Tsuruko, Mori y Yoshiko le miraban inexpresivamente, moviendo ligera y lentamente la cabeza.

Kuwayama, que había dado la vuelta hasta colocarse detrás del hombre de blanco, dijo con seriedad:

—Si alguna de ustedes hizo lo que el
senhor

—¡No me interrumpas! —El hombre de blanco extendió hacia atrás una mano abierta, sin volverse—. Por favor. —Bajó la mano, sonrió y dio un corto paso hacia delante. Este hombre —continuó de buena manera—, un joven norteamericano, debe de haberles ofrecido algún dinero, y tal vez les haya contado alguna historia diciendo que era una broma o algo así, una treta inofensiva que nos estaba preparando. Y yo entiendo perfectamente que muchachas como ustedes, que sin duda no cobran mucho… ¿O me equivoco? ¿Acaso nuestro amigo aquí presente les paga muy bien? —Sus ojos castaños las miraban parpadeantes, esperando respuesta.

Con una risita, Yoshiko sacudió vehementemente la cabeza. El hombre de blanco le acompañó en su risa, tendió una mano hacia el hombro de ella y después la retiró, sin tocarla.

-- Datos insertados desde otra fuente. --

-- ==== Sys2Proof/Tests/Slice0.lean ====
section
/-! SUPPORT. Tests: ill-formed terms, words decoded, one step each on small states with results taken from the spec's examples
and vectors (95_test_vectors.md), and a witness for the hypotheses of every statement that has some. -/

namespace Sys2Proof.Tests

open Sys2Proof.Machine

/-! ## Small states -/

/-- An open session, entry 5 on: the start state of 95_test_vectors.md section 3.4. -/
def opened : State := { State.reset with conn := .openOn 7, rss := [(5, .on)] }

/-- One transaction waiting at the port of `opened`. -/
def asked (x : Transaction) : State := { opened with inbox := [x] }

/-- Phase `FLUSH` with stale bytes in both buffers. -/
def inFlush (relay : Byte) : State :=
  { opened with
    phase := .flush, cur := ⟨relay, .turnOn, false⟩, rxBuf := [1#8, 2#8], txBuf := [3#8, 4#8], env := ⟨[], [], [], [1], [[]], 0⟩ }

/-- Phase `WRITE`, the environment's answer to the write given. -/
def inWrite (relay : Byte) (action : Action) (expect : Bool) (w : WriteAnswer) : State :=
  { opened with phase := .write, cur := ⟨relay, action, expect⟩, env := ⟨[], [w], [], [0], [[]], 0⟩ }

/-- Phase `READ`, the environment's answer to the read given. -/
def inRead (relay : Byte) (r : ReadAnswer) : State :=
  { opened with phase := .read, cur := ⟨relay, .queryStatus, true⟩, env := ⟨[], [], [r], [0], [[]], 0⟩ }

/-- What a vector of the spec shows of an outcome. -/
def view (o : Host.Outcome State Fault Refusal) : Option (Memory × ConnectionState × Phase × Option Result) :=
  match o with
  | .next t => some (t.rss, t.conn, t.phase, t.result)
  | .fault _ | .refused _ => none

/-- The frames handed to the TS. -/
def written (o : Host.Outcome State Fault Refusal) : List Frame :=
  match o with
  | .next t => t.calls.filterMap fun c => match c with
    | .write f => some f
    | .openPort _ _ _ | .close | .flush | .read _ => none
  | .fault _ | .refused _ => []

/-! ## Ill-formed terms -/

theorem test_illformed_command_addresses :
    ∀ a ∈ [0x00#8, 0xFF#8],
      ∀ i ∈ [Instr.cmdOff a, .cmdOn a, .cmdOffAck a, .cmdOnAck a, .cmdToggle a, .cmdQuery a], i.wellFormed = false := by decide
theorem test_illformed_unknown_status :
    ∀ c ∈ [0x00#8, 0x01#8, 0x02#8, 0x03#8], (Instr.rspUnknown 5#8 c).wellFormed = false := by decide
theorem test_wellformed_boundaries :
    ∀ i ∈ [Instr.cmdOff 0x01#8, .cmdQuery 0xFE#8, .rspOff 0x00#8, .rspOn 0xFF#8, .rspUnknown 0x00#8 0x04#8, .execute 0x00#8 .toggle false],
      i.wellFormed = true := by decide

/-! ## Decoding: words written out from R61, R64, R66, R74 -/

/-- Section 2.2, relay 5 and relay 95. -/
theorem test_decode_commands :
    decodeTableWord 32 0b10100000000001010000000010100101 = some (.cmdOff 0x05#8) ∧
    decodeTableWord 32 0b10100000000001010000000110100110 = some (.cmdOn 0x05#8) ∧
    decodeTableWord 32 0b10100000000001010000001010100111 = some (.cmdOffAck 0x05#8) ∧
    decodeTableWord 32 0b10100000000001010000001110101000 = some (.cmdOnAck 0x05#8) ∧
    decodeTableWord 32 0b10100000010111110000010000000011 = some (.cmdToggle 0x5F#8) ∧
    decodeTableWord 32 0b10100000111111100000010110100011 = some (.cmdQuery 0xFE#8) := by decide
/-- Section 3.1: the same bytes on the RX stream are responses (R78). -/
theorem test_decode_responses :
    decode (.frame .toBlock [0xA0#8, 0x05#8, 0x00#8, 0xA5#8]) = .ok (.rspOff 0x05#8) ∧
    decode (.frame .toBlock [0xA0#8, 0x05#8, 0x01#8, 0xA6#8]) = .ok (.rspOn 0x05#8) ∧
    decode (.frame .toBlock [0xA0#8, 0x05#8, 0x02#8, 0xA7#8]) = .ok (.rspOffAck 0x05#8) ∧
    decode (.frame .toBlock [0xA0#8, 0x05#8, 0x03#8, 0xA8#8]) = .ok (.rspOnAck 0x05#8) ∧
    decode (.frame .toBlock [0xA0#8, 0x05#8, 0x04#8, 0xA9#8]) = .ok (.rspUnknown 0x05#8 0x04#8) := by decide
/-- Section 3.1, the rejections, in their order. -/
theorem test_decode_rejects_frames :
    decode (.frame .toBlock [0xA0#8, 0x05#8, 0x01#8]) = .error (.badFrame .lengthError) ∧
    decode (.frame .toBlock [0xA1#8, 0x05#8, 0x01#8, 0xA6#8]) = .error (.badFrame .checksumError) ∧
    decode (.frame .toBlock [0xA1#8, 0x05#8, 0x01#8, 0xA7#8]) = .error (.badFrame .headerError) ∧
    decode (.frame .toDevice [0xA0#8, 0x00#8, 0x01#8, 0xA1#8]) = .error (.commandAddress 0x00#8) ∧
    decode (.frame .toDevice [0xA0#8, 0x01#8, 0x06#8, 0xA7#8]) = .error (.commandOpcode 0x06#8) := by decide
/-- R74: every assigned symbol, operands zero or empty. -/
theorem test_decode_operations :
    (List.range 17).map (decodeTableWord 8) =
      ([.encSelect .turnOff false, .encFrame 0 0, .encAction 0 .turnOff false, .decFrame [], .decMap 0, .rssGet 0,
        .rssSet 0 .unknown, .rssInvalidate 0, .currentState 0, .execute 0 .turnOff false, .connect 0, .disconnect,
        .tsOpen 0 0 0, .tsClose, .tsFlush, .tsWrite ⟨0, 0, 0, 0⟩, .tsRead 0] : List Instr).map some := by decide
theorem test_decode_unassigned_operations : ∀ w ∈ [0x11, 0x1F, 0x20, 0xFF], decodeTableWord 8 w = none := by decide

/-! ## ENC: section 2 -/

theorem test_encFrame_worked_example : view (exec (.encFrame 0x05#8 0x01#8) opened) =
    some ([(5, .on)], .openOn 7, .idle, some (.frame ⟨0xA0#8, 0x05#8, 0x01#8, 0xA6#8⟩)) := by decide
theorem test_encFrame_wraps_twice : view (exec (.encFrame 0xFE#8 0xFF#8) opened) =
    some ([(5, .on)], .openOn 7, .idle, some (.frame ⟨0xA0#8, 0xFE#8, 0xFF#8, 0x9D#8⟩)) := by decide
theorem test_encFrame_refuses_zero : view (exec (.encFrame 0x00#8 0x01#8) opened) =
    some ([(5, .on)], .openOn 7, .idle, some (.invalidAddress 0x00#8)) := by decide
theorem test_encAction_query_at_top : view (exec (.encAction 0xFE#8 .queryStatus false) opened) =
    some ([(5, .on)], .openOn 7, .idle, some (.frame ⟨0xA0#8, 0xFE#8, 0x05#8, 0xA3#8⟩)) := by decide
theorem test_encSelect_on_with_ack : view (exec (.encSelect .turnOn true) opened) =
    some ([(5, .on)], .openOn 7, .idle, some (.opcode 0x03#8)) := by decide
theorem test_commands_at_relay_96 :
    [Instr.cmdOff 96#8, .cmdOn 96#8, .cmdOffAck 96#8, .cmdOnAck 96#8, .cmdToggle 96#8, .cmdQuery 96#8].map
      (fun i => (view (exec i State.reset)).map fun v => v.2.2.2) =
    [0x00#8, 0x01#8, 0x02#8, 0x03#8, 0x04#8, 0x05#8].map (fun c => some (some (.frame ⟨0xA0#8, 0x60#8, c, c⟩))) := by decide

/-! ## DEC: section 3.1 -/

theorem test_decFrame_success : view (exec (.decFrame [0xA0#8, 0x5F#8, 0x01#8, 0x00#8]) State.reset) =
    some ([], .closed, .idle, some (.decoded 95#8 .on 0x01#8)) := by decide
theorem test_decFrame_both_wrong : view (exec (.decFrame [0xFF#8, 0xFF#8, 0xFF#8, 0xFF#8]) State.reset) =
    some ([], .closed, .idle, some .checksumError) := by decide
theorem test_decFrame_zeros : view (exec (.decFrame [0#8, 0#8, 0#8, 0#8]) State.reset) =
    some ([], .closed, .idle, some .headerError) := by decide
theorem test_decFrame_two_frames :
    view (exec (.decFrame [0xA0#8, 5#8, 1#8, 0xA6#8, 0xA0#8, 5#8, 1#8, 0xA6#8]) State.reset) =
    some ([], .closed, .idle, some .lengthError) := by decide
theorem test_decMap_off_ack : view (exec (.decMap 0x02#8) State.reset) =
    some ([], .closed, .idle, some (.mapped .off)) := by decide
theorem test_decMap_first_unknown : view (exec (.decMap 0x04#8) State.reset) =
    some ([], .closed, .idle, some (.mapped (.unknown 0x04#8))) := by decide
theorem test_responses_decode_in_idle :
    [Instr.rspOff 5#8, .rspOn 5#8, .rspOffAck 5#8, .rspOnAck 5#8, .rspUnknown 5#8 0xFF#8].map
      (fun i => (view (exec i State.reset)).map fun v => v.2.2.2) =
    [some (some (.decoded 5#8 .off 0#8)), some (some (.decoded 5#8 .on 1#8)), some (some (.decoded 5#8 .off 2#8)),
      some (some (.decoded 5#8 .on 3#8)), some (some (.decoded 5#8 (.unknown 0xFF#8) 0xFF#8))] := by decide

/-! ## RSS: section 3.3 -/

theorem test_rssSet_overwrites : view (exec (.rssSet 5#8 .off) opened) =
    some ([(5, .off)], .openOn 7, .idle, some .nothing) := by decide
theorem test_rssSet_neighbour_untouched : view (exec (.rssSet 4#8 .on) opened) =
    some ([(4, .on), (5, .on)], .openOn 7, .idle, some .nothing) := by decide
theorem test_rssInvalidate_clears : view (exec (.rssInvalidate 5#8) opened) =
    some ([], .openOn 7, .idle, some .nothing) := by decide
theorem test_rssGet_reads : view (exec (.rssGet 5#8) opened) =
    some ([(5, .on)], .openOn 7, .idle, some (.entry .on)) := by decide
theorem test_rssGet_unseen : view (exec (.rssGet 6#8) opened) =
    some ([(5, .on)], .openOn 7, .idle, some (.entry .unknown)) := by decide
theorem test_currentState_reads : view (exec (.currentState 5#8) opened) =
    some ([(5, .on)], .openOn 7, .idle, some (.entry .on)) := by decide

—¡Ya me lo parecía! —exclamó—. ¡Bien seguro estaba yo de que no era así! —Sonrió a Mori y a Tsuruko, que le devolvieron con incertidumbre la sonrisa—. Pues bien, entiendo perfectamente —continuó mientras volvía a ponerse serio— que muchachas en la situación de ustedes, que trabajan mucho y tienen responsabilidades de familia, como tú con tus dos hijos, Mori, entiendo perfectamente que hayan aceptado un ofrecimiento como ése. En realidad, lo que no podría entender sería que
no lo
hicieran; ¡sería una total estupidez! Una bromita inofensiva, unos pocos cruceiros extra. Las cosas están caras hoy en día, bien lo sé, por eso les di buenas propinas allá arriba. De manera que si les hicieron ese ofrecimiento, y si lo aceptaron, créanme, muchachas, que no estoy enojado ni resentido; lo comprendo, pero
necesito saberlo
.


Senhor
—protestó Mori—, le doy a usted mi palabra de que nadie me ofreció nada y nadie me pidió que hiciera nada.

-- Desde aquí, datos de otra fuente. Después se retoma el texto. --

-- ==== Sys2Proof/Safety.lean ====
section
/-! DEFINITION. The terms claims are stated in: the tables the spec derives about whole instructions (gated cycles, registers,
flags and memory written), the invariant of the machine between steps, and a run without a decode error. -/

namespace Sys2Proof

open Machine

/-- The opcodes `ops`, with operand bytes `b` and `c`, decode to the instructions `forms` gives for the byte `b` and the word
`c : b`, in the same order (30_encoding.md R92, R93). -/
def OpcodesOf (ops : List Byte) (forms : Byte → Addr → List Instr) : Prop :=
  ∀ b c : Byte, (ops.map fun op => decodeBytes op b c) = forms b (word c b)

/-- The forms imm zp zpx abs absx absy izx izy, in the order of the Encoding lines. -/
def aluForms (b : Byte) (w : Addr) : List ReadOperand :=
  [.imm b, .mem (.zp b), .mem (.zpx b), .mem (.abs w), .mem (.absx w), .mem (.absy w), .mem (.izx b), .mem (.izy b)]

/-- The forms imm zp abs. -/
def plainForms (b : Byte) (w : Addr) : List ReadOperand := [.imm b, .mem (.zp b), .mem (.abs w)]

/-- The forms zp zpx abs absx. -/
def xIndexedForms (b : Byte) (w : Addr) : List MemOperand := [.zp b, .zpx b, .abs w, .absx w]

/-- The forms acc zp zpx abs absx. -/
def shiftForms (b : Byte) (w : Addr) : List ShiftOperand := .acc :: (xIndexedForms b w).map .mem

/-- The memory reads of a resolver (spec 30_encoding.md R113, its last column). -/
def MemOperand.resolverReads : MemOperand → Nat
  | .zp _ | .zpx _ | .zpy _ => 1
  | .abs _ | .absx _ | .absy _ => 2
  | .izx _ | .izy _ => 3

/-- The gated cycles of a reading instruction (70_reset_and_hazards.md R361). -/
def ReadOperand.cycles : ReadOperand → Nat
  | .imm _ => 2
  | .mem m => m.resolverReads + 2

/-- The gated cycles of a shift (R361). -/
def ShiftOperand.cycles : ShiftOperand → Nat
  | .acc => 1
  | .mem m => m.resolverReads + 3

/-- The gated cycles of an instruction: the table of R361, its rows in its order. -/
def Instr.cycles : Instr → Nat
  | .ora o | .and o | .eor o | .adc o | .sbc o | .cmp o | .cpx o | .cpy o | .lda o | .ldx o | .ldy o => o.cycles
  | .bit m => m.resolverReads + 2
  | .sta m | .stx m | .sty m => m.resolverReads + 2
  | .inc m | .dec m => m.resolverReads + 3
  | .asl o | .lsr o | .rol o | .ror o => o.cycles
  | .tax | .txa | .tay | .tya | .tsx | .txs | .inx | .dex | .iny | .dey => 1
  | .clc | .sec | .cld | .sed | .cli | .sei | .clv | .nop => 1
  | .pha | .php | .pla | .plp => 2
  | .bpl _ | .bmi _ | .bvc _ | .bvs _ | .bcc _ | .bcs _ | .bne _ | .beq _ => 2
  | .jmp (.abs _) => 3
  | .jmp (.ind _) => 5
  | .jsr _ => 5
  | .rts => 3
  | .rti => 4
  | .brk => 6
  | .illegal _ => 1

/-- The flags an instruction may write (10_state.md R38). -/
def Instr.flagsWritten : Instr → List Flag
  | .ora _ | .and _ | .eor _ | .inc _ | .dec _ | .inx | .dex | .iny | .dey => [.n, .z]
  | .lda _ | .ldx _ | .ldy _ | .tax | .txa | .tay | .tya | .tsx | .pla => [.n, .z]
  | .adc _ | .sbc _ => [.n, .v, .z, .c]
  | .cmp _ | .cpx _ | .cpy _ | .asl _ | .lsr _ | .rol _ | .ror _ => [.n, .z, .c]
  | .bit _ => [.n, .v, .z]
  | .plp | .rti => [.n, .v, .u, .b, .d, .i, .z, .c]
  | .brk => [.b, .i]
  | .clc | .sec => [.c]
  | .cld | .sed => [.d]
  | .cli | .sei => [.i]
  | .clv => [.v]
  | .sta _ | .stx _ | .sty _ | .txs | .pha | .php => []
  | .bpl _ | .bmi _ | .bvc _ | .bvs _ | .bcc _ | .bcs _ | .bne _ | .beq _ => []
  | .jsr _ | .rts | .jmp _ | .nop | .illegal _ => []

/-- The instruction may write A (10_state.md R21). -/
def Instr.writesA : Instr → Bool
  | .lda _ | .pla | .txa | .tya | .ora _ | .and _ | .eor _ | .adc _ | .sbc _ => true
  | .asl o | .lsr o | .rol o | .ror o =>
    match o with
    | .acc => true
    | .mem _ => false
  | .cmp _ | .cpx _ | .cpy _ | .inc _ | .dec _ | .inx | .dex | .iny | .dey | .ldx _ | .ldy _ | .sta _ | .stx _
  | .sty _ | .tax | .tay | .tsx | .txs | .pha | .php | .plp | .bpl _ | .bmi _ | .bvc _ | .bvs _ | .bcc _
  | .bcs _ | .bne _ | .beq _ | .brk | .rti | .jsr _ | .rts | .jmp _ | .bit _ | .clc | .sec | .cld | .sed | .cli
  | .sei | .clv | .nop | .illegal _ => false

/-- The instruction may write X (10_state.md R22). -/
def Instr.writesX : Instr → Bool
  | .ldx _ | .tax | .tsx | .inx | .dex => true
  | .ora _ | .and _ | .eor _ | .adc _ | .sbc _ | .cmp _ | .cpx _ | .cpy _ | .inc _ | .dec _ | .iny | .dey
  | .asl _ | .lsr _ | .rol _ | .ror _ | .lda _ | .ldy _ | .sta _ | .stx _ | .sty _ | .txa | .tay | .tya | .txs
  | .pha | .pla | .php | .plp | .bpl _ | .bmi _ | .bvc _ | .bvs _ | .bcc _ | .bcs _ | .bne _ | .beq _ | .brk
  | .rti | .jsr _ | .rts | .jmp _ | .bit _ | .clc | .sec | .cld | .sed | .cli | .sei | .clv | .nop | .illegal _ => false

/-- The instruction may write Y (10_state.md R23). -/
def Instr.writesY : Instr → Bool
  | .ldy _ | .tay | .iny | .dey => true
  | .ora _ | .and _ | .eor _ | .adc _ | .sbc _ | .cmp _ | .cpx _ | .cpy _ | .inc _ | .dec _ | .inx | .dex
  | .asl _ | .lsr _ | .rol _ | .ror _ | .lda _ | .ldx _ | .sta _ | .stx _ | .sty _ | .tax | .txa | .tya | .tsx
  | .txs | .pha | .pla | .php | .plp | .bpl _ | .bmi _ | .bvc _ | .bvs _ | .bcc _ | .bcs _ | .bne _ | .beq _
  | .brk | .rti | .jsr _ | .rts | .jmp _ | .bit _ | .clc | .sec | .cld | .sed | .cli | .sei | .clv | .nop
  | .illegal _ => false

/-- The instruction may write S: TXS and the stack instructions (43_load_store_transfer_stack.md R211 to R215,
44_branch_control.md R249 to R252). -/
def Instr.writesS : Instr → Bool
  | .txs | .pha | .pla | .php | .plp | .brk | .rti | .jsr _ | .rts => true
  | .ora _ | .and _ | .eor _ | .adc _ | .sbc _ | .cmp _ | .cpx _ | .cpy _ | .inc _ | .dec _ | .inx | .dex | .iny
  | .dey | .asl _ | .lsr _ | .rol _ | .ror _ | .lda _ | .ldx _ | .ldy _ | .sta _ | .stx _ | .sty _ | .tax | .txa
  | .tay | .tya | .tsx | .bpl _ | .bmi _ | .bvc _ | .bvs _ | .bcc _ | .bcs _ | .bne _ | .beq _ | .jmp _ | .bit _
  | .clc | .sec | .cld | .sed | .cli | .sei | .clv | .nop | .illegal _ => false

/-- The addresses an instruction that stands at PC stores a byte to, computed as its meaning computes them. -/
def Instr.storesAt (i : Instr) (s : State) : List Addr :=
  match i with
  | .sta m | .stx m | .sty m | .inc m | .dec m => [s.ea m]
  | .asl o | .lsr o | .rol o | .ror o =>
    match o with
    | .acc => []
    | .mem m => [s.ea m]
  | .pha | .php => [stackAddr s.sp]
  | .jsr _ => [stackAddr s.sp, stackAddr (s.sp - 1)]
  | .brk => [stackAddr s.sp, stackAddr (s.sp - 1), stackAddr (s.sp - 1 - 1)]
  | .ora _ | .and _ | .eor _ | .adc _ | .sbc _ | .cmp _ | .cpx _ | .cpy _ | .inx | .dex | .iny | .dey | .lda _
  | .ldx _ | .ldy _ | .tax | .txa | .tay | .tya | .tsx | .txs | .pla | .plp | .bpl _ | .bmi _ | .bvc _ | .bvs _
  | .bcc _ | .bcs _ | .bne _ | .beq _ | .rti | .rts | .jmp _ | .bit _ | .clc | .sec | .cld | .sed | .cli | .sei
  | .clv | .nop | .illegal _ => []

namespace Machine

/-- The value a flag of the status byte `old` has once the flags `ws` names have the values beside them. -/
def flagAfter (old : Byte) : List (Flag × Bool) → Flag → Bool
  | [], f => getFlag old f
  | (g, val) :: ws, f => if f = g then val else flagAfter old ws f

/-- The status byte `new` has the value `ws` gives each flag it names, and every other flag of `old`. -/
def FlagsBecome (old new : Byte) (ws : List (Flag × Bool)) : Prop := ∀ f : Flag, getFlag new f = flagAfter old ws f

/-- The CPU stands at an instruction's beginning, and the gate passes the next `n` gated cycles and leaves the gate as in `g`. -/
def State.passes (s : State) (n : Nat) (g : State) : Prop := s.inFlight = none ∧ s.gatedCycles n = (n, g)

/-- The machine after the instruction `i` of `s` as far as it only passes on: PC past its bytes (30_encoding.md R113), its gated
cycles counted (R361), and the gate's signals left as in `g`. -/
def State.past (s : State) (i : Instr) (g : State) : State :=
  { s.withGate g with pc := s.pc + BitVec.ofNat 16 i.length, cycleCount := s.cycleCount + i.cycles }

/-- The operand `v` of a shift that stands at PC (42_incdec_shift.md, section 3). -/
def State.shiftValue (s : State) : ShiftOperand → Byte
  | .acc => s.a
  | .mem m => s.mem.read (s.ea m).toNat

/-- `t` after a shift that stands at PC of `s` wrote `r` back (42_incdec_shift.md, section 3). -/
def State.writeBack (s : State) (o : ShiftOperand) (r : Byte) (t : State) : State :=
  match o with
  | .acc => { t with a := r }
  | .mem m => { t with mem := s.mem.write (s.ea m).toNat r }

/-- The budget is not passed (30_encoding.md R90). -/
def State.withinBudget (s : State) : Bool :=
  match s.cfg.maxInstructions with
  | none => true
  | some m => decide (s.executed ≤ m)

/-- The cycle count and the place in an instruction agree: 0 between instructions (60_exceptions.md R313). Inside one, the CPU
waits in a run behind a Handshake gate before a gated cycle that the instruction has, the passed cycles and the waiting one
are counted (R321), and the loop took the instruction up, so the budget is not spent. -/
def State.placeInv (s : State) : Bool :=
  match s.inFlight with
  | none => s.cycleCount == 0
  | some f =>
    s.running && s.cfg.gateMode == .handshake && decide (f.passed < f.instr.cycles) && s.cycleCount == f.passed + 1 &&
      s.cfg.maxInstructions != some s.executed

/-- What holds of the machine between steps: the memory is canonical; the count agrees with the CPU's place; `done` is not set
(a waiting driver wakes within the cycle, log entry 20), and `go` is set only while the driver is inside `start_cycle`
(60_exceptions.md R324, R325, R329); the budget is not passed. -/
def State.inv (s : State) : Bool :=
  s.mem.wf && s.placeInv && !s.done && (!s.go || s.driverWaiting) && s.withinBudget

/-- The Handshake gate at rest: no signal set, the driver outside `start_cycle`, the CPU outside `enter_cycle`
(60_exceptions.md R324). -/
def State.handshakeAtRest (s : State) : Bool :=
  s.cfg.gateMode == .handshake && !s.go && !s.done && !s.driverWaiting && s.inFlight.isNone

/-- The same machine with `calls` for the calls its driver will make by itself. -/
def State.withCalls (s : State) (calls : Option Nat) : State := { s with driverCalls := calls }

/-- The same machine with the cycle count `n`. -/
def State.withCount (s : State) (n : Nat) : State := { s with cycleCount := n }

/-- The same machine behind an AlwaysOpen gate. -/
def State.openGate (s : State) : State := { s with cfg := { s.cfg with gateMode := .alwaysOpen } }

/-- A clean run so far: no IllegalOpcode and no NotImplemented reported (60_exceptions.md R303;
93_implementation_defined.md K4). -/
def State.clean (s : State) : Bool := !s.reports.any Report.isDecodeError

end Machine

end Sys2Proof
end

—Nadie —afirmó a su vez Tsuruko, sacudiendo la cabeza; lo mismo hizo Yoshiko, que agregó—: En serio,
senhor
.

—Como prueba de mi comprensión —expresó el hombre de blanco mientras se abría la americana y buscaba algo dentro de ella—, les daré dos veces lo que ese hombre les dio, o dos veces lo que les ofreció únicamente. —Sacó una gruesa billetera negra de piel de cocodrilo, la abrió y mostró los bordes de dos fajos de billetes—. A esto me refería antes, cuando dije que la cosa sería mala para mí pero buena para ustedes. —Miró a las mujeres una tras otra—. Dos veces lo que él les dio —reiteró—. Para ustedes, y la misma cantidad también para el
senhor
… —con un gesto de la cabeza señaló al japonés, que murmuró «Kuwayama»—, para que no se enoje con ustedes tampoco. ¿Eh, muchachas, por favor? ¿Qué les parece? —El hombre de blanco mostró su dinero a Yoshiko—. Hemos dedicado
años
a este…, a estas nuevas máquinas —le explicó—. ¡Millones de cruceiros! —Mostró el dinero a Mori—. Si sé qué es lo que sabe mi rival, entonces podré dar los pasos necesarios para protegerme. —Mostró los billetes a Tsuruko—. Acelerar la producción, o tal vez encontrar a este joven y… convencerlo de que trabaje con nosotros, darle
a él
dinero lo mismo que a ustedes y al
senhor

—Kuwayama. Vamos, muchachas, no tengan miedo. Díganselo al
senhor
Aspiazu, que yo no me enojaré con ustedes.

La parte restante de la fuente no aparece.